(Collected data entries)
______

/-! ### writeReg: what a register write leaves -/

@[simp] theorem State.writeReg_regs (a : Nat) (w : Word) : (s.writeReg a w).regs = Memory.write regReset s.regs a w := rfl
@[simp] theorem State.writeReg_dram (a : Nat) (w : Word) : (s.writeReg a w).dram = s.dram := rfl
@[simp] theorem State.writeReg_sram (a : Nat) (w : Word) : (s.writeReg a w).sram = s.sram := rfl
@[simp] theorem State.writeReg_nvm (a : Nat) (w : Word) : (s.writeReg a w).nvm = s.nvm := rfl
@[simp] theorem State.writeReg_thy (a : Nat) (w : Word) : (s.writeReg a w).thy = s.thy := rfl
@[simp] theorem State.writeReg_ev (a : Nat) (w : Word) : (s.writeReg a w).ev = s.ev := rfl
@[simp] theorem State.writeReg_ig (a : Nat) (w : Word) : (s.writeReg a w).ig = s.ig := rfl
@[simp] theorem State.writeReg_sf (a : Nat) (w : Word) : (s.writeReg a w).sf = s.sf := rfl
@[simp] theorem State.writeReg_cl (a : Nat) (w : Word) : (s.writeReg a w).cl = s.cl := rfl
@[simp] theorem State.writeReg_mj (a : Nat) (w : Word) : (s.writeReg a w).mj = s.mj := rfl
@[simp] theorem State.writeReg_tl (a : Nat) (w : Word) : (s.writeReg a w).tl = s.tl := rfl
@[simp] theorem State.writeReg_fu (a : Nat) (w : Word) : (s.writeReg a w).fu = s.fu := rfl
@[simp] theorem State.writeReg_pt (a : Nat) (w : Word) : (s.writeReg a w).pt = s.pt := rfl
@[simp] theorem State.writeReg_at_ (a : Nat) (w : Word) : (s.writeReg a w).at_ = s.at_ := rfl
@[simp] theorem State.writeReg_cb (a : Nat) (w : Word) : (s.writeReg a w).cb = s.cb := rfl
@[simp] theorem State.writeReg_hp (a : Nat) (w : Word) : (s.writeReg a w).hp = s.hp := rfl
@[simp] theorem State.writeReg_lk (a : Nat) (w : Word) : (s.writeReg a w).lk = s.lk := rfl
@[simp] theorem State.writeReg_en (a : Nat) (w : Word) : (s.writeReg a w).en = s.en := rfl
@[simp] theorem State.writeReg_sv (a : Nat) (w : Word) : (s.writeReg a w).sv = s.sv := rfl
@[simp] theorem State.writeReg_io (a : Nat) (w : Word) : (s.writeReg a w).io = s.io := rfl
@[simp] theorem State.writeReg_pw (a : Nat) (w : Word) : (s.writeReg a w).pw = s.pw := rfl
@[simp] theorem State.writeReg_bt (a : Nat) (w : Word) : (s.writeReg a w).bt = s.bt := rfl
@[simp] theorem State.writeReg_jt (a : Nat) (w : Word) : (s.writeReg a w).jt = s.jt := rfl
@[simp] theorem State.writeReg_pins (a : Nat) (w : Word) : (s.writeReg a w).pins = s.pins := rfl
@[simp] theorem State.writeReg_rc (a : Nat) (w : Word) : (s.writeReg a w).rc = s.rc := rfl
@[simp] theorem State.writeReg_hostResp (a : Nat) (w : Word) : (s.writeReg a w).hostResp = s.hostResp := rfl
@[simp] theorem State.writeReg_coreData (a : Nat) (w : Word) : (s.writeReg a w).coreData = s.coreData := rfl
@[simp] theorem State.writeReg_freeCtr (a : Nat) (w : Word) : (s.writeReg a w).freeCtr = s.freeCtr := rfl
@[simp] theorem State.writeReg_pending (a : Nat) (w : Word) : (s.writeReg a w).pending = s.pending := rfl

/-! ### set: what a field write leaves -/

@[simp] theorem State.set_dram (f : Field) (n : Nat) : (s.set f n).dram = s.dram := rfl
@[simp] theorem State.set_sram (f : Field) (n : Nat) : (s.set f n).sram = s.sram := rfl
@[simp] theorem State.set_nvm (f : Field) (n : Nat) : (s.set f n).nvm = s.nvm := rfl
@[simp] theorem State.set_thy (f : Field) (n : Nat) : (s.set f n).thy = s.thy := rfl
@[simp] theorem State.set_ev (f : Field) (n : Nat) : (s.set f n).ev = s.ev := rfl
@[simp] theorem State.set_ig (f : Field) (n : Nat) : (s.set f n).ig = s.ig := rfl
@[simp] theorem State.set_sf (f : Field) (n : Nat) : (s.set f n).sf = s.sf := rfl
@[simp] theorem State.set_cl (f : Field) (n : Nat) : (s.set f n).cl = s.cl := rfl
@[simp] theorem State.set_mj (f : Field) (n : Nat) : (s.set f n).mj = s.mj := rfl
@[simp] theorem State.set_tl (f : Field) (n : Nat) : (s.set f n).tl = s.tl := rfl
@[simp] theorem State.set_fu (f : Field) (n : Nat) : (s.set f n).fu = s.fu := rfl
@[simp] theorem State.set_pt (f : Field) (n : Nat) : (s.set f n).pt = s.pt := rfl
@[simp] theorem State.set_at_ (f : Field) (n : Nat) : (s.set f n).at_ = s.at_ := rfl
@[simp] theorem State.set_cb (f : Field) (n : Nat) : (s.set f n).cb = s.cb := rfl
@[simp] theorem State.set_hp (f : Field) (n : Nat) : (s.set f n).hp = s.hp := rfl
@[simp] theorem State.set_lk (f : Field) (n : Nat) : (s.set f n).lk = s.lk := rfl
@[simp] theorem State.set_en (f : Field) (n : Nat) : (s.set f n).en = s.en := rfl
@[simp] theorem State.set_sv (f : Field) (n : Nat) : (s.set f n).sv = s.sv := rfl
@[simp] theorem State.set_io (f : Field) (n : Nat) : (s.set f n).io = s.io := rfl
@[simp] theorem State.set_pw (f : Field) (n : Nat) : (s.set f n).pw = s.pw := rfl
@[simp] theorem State.set_bt (f : Field) (n : Nat) : (s.set f n).bt = s.bt := rfl
@[simp] theorem State.set_jt (f : Field) (n : Nat) : (s.set f n).jt = s.jt := rfl
@[simp] theorem State.set_pins (f : Field) (n : Nat) : (s.set f n).pins = s.pins := rfl
@[simp] theorem State.set_rc (f : Field) (n : Nat) : (s.set f n).rc = s.rc := rfl
@[simp] theorem State.set_hostResp (f : Field) (n : Nat) : (s.set f n).hostResp = s.hostResp := rfl
@[simp] theorem State.set_coreData (f : Field) (n : Nat) : (s.set f n).coreData = s.coreData := rfl
@[simp] theorem State.set_freeCtr (f : Field) (n : Nat) : (s.set f n).freeCtr = s.freeCtr := rfl
@[simp] theorem State.set_pending (f : Field) (n : Nat) : (s.set f n).pending = s.pending := rfl

/-! ### drive: what driving the pins leaves -/

@[simp] theorem State.drive_regs : (s.drive).regs = s.regs := rfl
@[simp] theorem State.drive_dram : (s.drive).dram = s.dram := rfl
@[simp] theorem State.drive_sram : (s.drive).sram = s.sram := rfl
@[simp] theorem State.drive_nvm : (s.drive).nvm = s.nvm := rfl
@[simp] theorem State.drive_thy : (s.drive).thy = s.thy := rfl
@[simp] theorem State.drive_ev : (s.drive).ev = s.ev := rfl
@[simp] theorem State.drive_ig : (s.drive).ig = s.ig := rfl
@[simp] theorem State.drive_sf : (s.drive).sf = s.sf := rfl
@[simp] theorem State.drive_cl : (s.drive).cl = s.cl := rfl
@[simp] theorem State.drive_mj : (s.drive).mj = s.mj := rfl
@[simp] theorem State.drive_tl : (s.drive).tl = s.tl := rfl
@[simp] theorem State.drive_fu : (s.drive).fu = s.fu := rfl
@[simp] theorem State.drive_pt : (s.drive).pt = s.pt := rfl
@[simp] theorem State.drive_at_ : (s.drive).at_ = s.at_ := rfl
@[simp] theorem State.drive_cb : (s.drive).cb = s.cb := rfl
@[simp] theorem State.drive_hp : (s.drive).hp = s.hp := rfl
@[simp] theorem State.drive_lk : (s.drive).lk = s.lk := rfl
@[simp] theorem State.drive_en : (s.drive).en = s.en := rfl
@[simp] theorem State.drive_sv : (s.drive).sv = s.sv := rfl
@[simp] theorem State.drive_io : (s.drive).io = s.io := rfl
@[simp] theorem State.drive_pw : (s.drive).pw = s.pw := rfl
@[simp] theorem State.drive_bt : (s.drive).bt = s.bt := rfl
@[simp] theorem State.drive_jt : (s.drive).jt = s.jt := rfl
@[simp] theorem State.drive_pins : (s.drive).pins = ⟨s.flag F.SF_STATUS_FAULT, s.flag F.SF_STATUS_HB, s.pinAsserted 0, s.pinAsserted 1, s.extestDrives⟩ := rfl
@[simp] theorem State.drive_rc : (s.drive).rc = s.rc := rfl
@[simp] theorem State.drive_hostResp : (s.drive).hostResp = s.hostResp := rfl
@[simp] theorem State.drive_coreData : (s.drive).coreData = s.coreData := rfl
@[simp] theorem State.drive_freeCtr : (s.drive).freeCtr = s.freeCtr := rfl
@[simp] theorem State.drive_pending : (s.drive).pending = s.pending := rfl
@[simp] theorem State.drive_readReg (i : Nat) : (s.drive).readReg i = s.readReg i := rfl
@[simp] theorem State.drive_get (fld : Field) : (s.drive).get fld = s.get fld := rfl

/-! ### answer: what an answer leaves -/

@[simp] theorem State.answer_regs (status tag : Nat) (data : Bytes) : (s.answer status tag data).regs = s.regs := rfl
@[simp] theorem State.answer_dram (status tag : Nat) (data : Bytes) : (s.answer status tag data).dram = s.dram := rfl
@[simp] theorem State.answer_sram (status tag : Nat) (data : Bytes) : (s.answer status tag data).sram = s.sram := rfl
@[simp] theorem State.answer_nvm (status tag : Nat) (data : Bytes) : (s.answer status tag data).nvm = s.nvm := rfl
@[simp] theorem State.answer_thy (status tag : Nat) (data : Bytes) : (s.answer status tag data).thy = s.thy := rfl
@[simp] theorem State.answer_ev (status tag : Nat) (data : Bytes) : (s.answer status tag data).ev = s.ev := rfl
@[simp] theorem State.answer_ig (status tag : Nat) (data : Bytes) : (s.answer status tag data).ig = s.ig := rfl
@[simp] theorem State.answer_sf (status tag : Nat) (data : Bytes) : (s.answer status tag data).sf = s.sf := rfl
@[simp] theorem State.answer_cl (status tag : Nat) (data : Bytes) : (s.answer status tag data).cl = s.cl := rfl
@[simp] theorem State.answer_mj (status tag : Nat) (data : Bytes) : (s.answer status tag data).mj = s.mj := rfl
@[simp] theorem State.answer_tl (status tag : Nat) (data : Bytes) : (s.answer status tag data).tl = s.tl := rfl
@[simp] theorem State.answer_fu (status tag : Nat) (data : Bytes) : (s.answer status tag data).fu = s.fu := rfl
@[simp] theorem State.answer_pt (status tag : Nat) (data : Bytes) : (s.answer status tag data).pt = s.pt := rfl
@[simp] theorem State.answer_at_ (status tag : Nat) (data : Bytes) : (s.answer status tag data).at_ = s.at_ := rfl
@[simp] theorem State.answer_cb (status tag : Nat) (data : Bytes) : (s.answer status tag data).cb = s.cb := rfl
@[simp] theorem State.answer_hp (status tag : Nat) (data : Bytes) : (s.answer status tag data).hp = s.hp := rfl
@[simp] theorem State.answer_lk (status tag : Nat) (data : Bytes) : (s.answer status tag data).lk = s.lk := rfl
@[simp] theorem State.answer_en (status tag : Nat) (data : Bytes) : (s.answer status tag data).en = s.en := rfl
@[simp] theorem State.answer_sv (status tag : Nat) (data : Bytes) : (s.answer status tag data).sv = s.sv := rfl
@[simp] theorem State.answer_io (status tag : Nat) (data : Bytes) : (s.answer status tag data).io = s.io := rfl
@[simp] theorem State.answer_pw (status tag : Nat) (data : Bytes) : (s.answer status tag data).pw = s.pw := rfl
@[simp] theorem State.answer_bt (status tag : Nat) (data : Bytes) : (s.answer status tag data).bt = s.bt := rfl
@[simp] theorem State.answer_jt (status tag : Nat) (data : Bytes) : (s.answer status tag data).jt = s.jt := rfl
@[simp] theorem State.answer_pins (status tag : Nat) (data : Bytes) : (s.answer status tag data).pins = s.pins := rfl
@[simp] theorem State.answer_rc (status tag : Nat) (data : Bytes) : (s.answer status tag data).rc = s.rc := rfl
@[simp] theorem State.answer_hostResp (status tag : Nat) (data : Bytes) : (s.answer status tag data).hostResp = ⟨status, tag, data⟩ := rfl
@[simp] theorem State.answer_coreData (status tag : Nat) (data : Bytes) : (s.answer status tag data).coreData = s.coreData := rfl
@[simp] theorem State.answer_freeCtr (status tag : Nat) (data : Bytes) : (s.answer status tag data).freeCtr = s.freeCtr := rfl
@[simp] theorem State.answer_pending (status tag : Nat) (data : Bytes) : (s.answer status tag data).pending = s.pending := rfl
@[simp] theorem State.answer_readReg (status tag : Nat) (data : Bytes) (i : Nat) : (s.answer status tag data).readReg i = s.readReg i := rfl
@[simp] theorem State.answer_get (status tag : Nat) (data : Bytes) (fld : Field) : (s.answer status tag data).get fld = s.get fld := rfl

______

» WHAT IS BEING ASKED: Please set down again, word for word, only the lines from the start of the entries through the line with "w).ev = s.ev := rfl", both ends included.

» YOUR RESPONSE:
/-! ### writeReg: what a register write leaves -/

@[simp] theorem State.writeReg_regs (a : Nat) (w : Word) : (s.writeReg a w).regs = Memory.write regReset s.regs a w := rfl
@[simp] theorem State.writeReg_dram (a : Nat) (w : Word) : (s.writeReg a w).dram = s.dram := rfl
@[simp] theorem State.writeReg_sram (a : Nat) (w : Word) : (s.writeReg a w).sram = s.sram := rfl
@[simp] theorem State.writeReg_nvm (a : Nat) (w : Word) : (s.writeReg a w).nvm = s.nvm := rfl
@[simp] theorem State.writeReg_thy (a : Nat) (w : Word) : (s.writeReg a w).thy = s.thy := rfl
@[simp] theorem State.writeReg_ev (a : Nat) (w : Word) : (s.writeReg a w).ev = s.ev := rfl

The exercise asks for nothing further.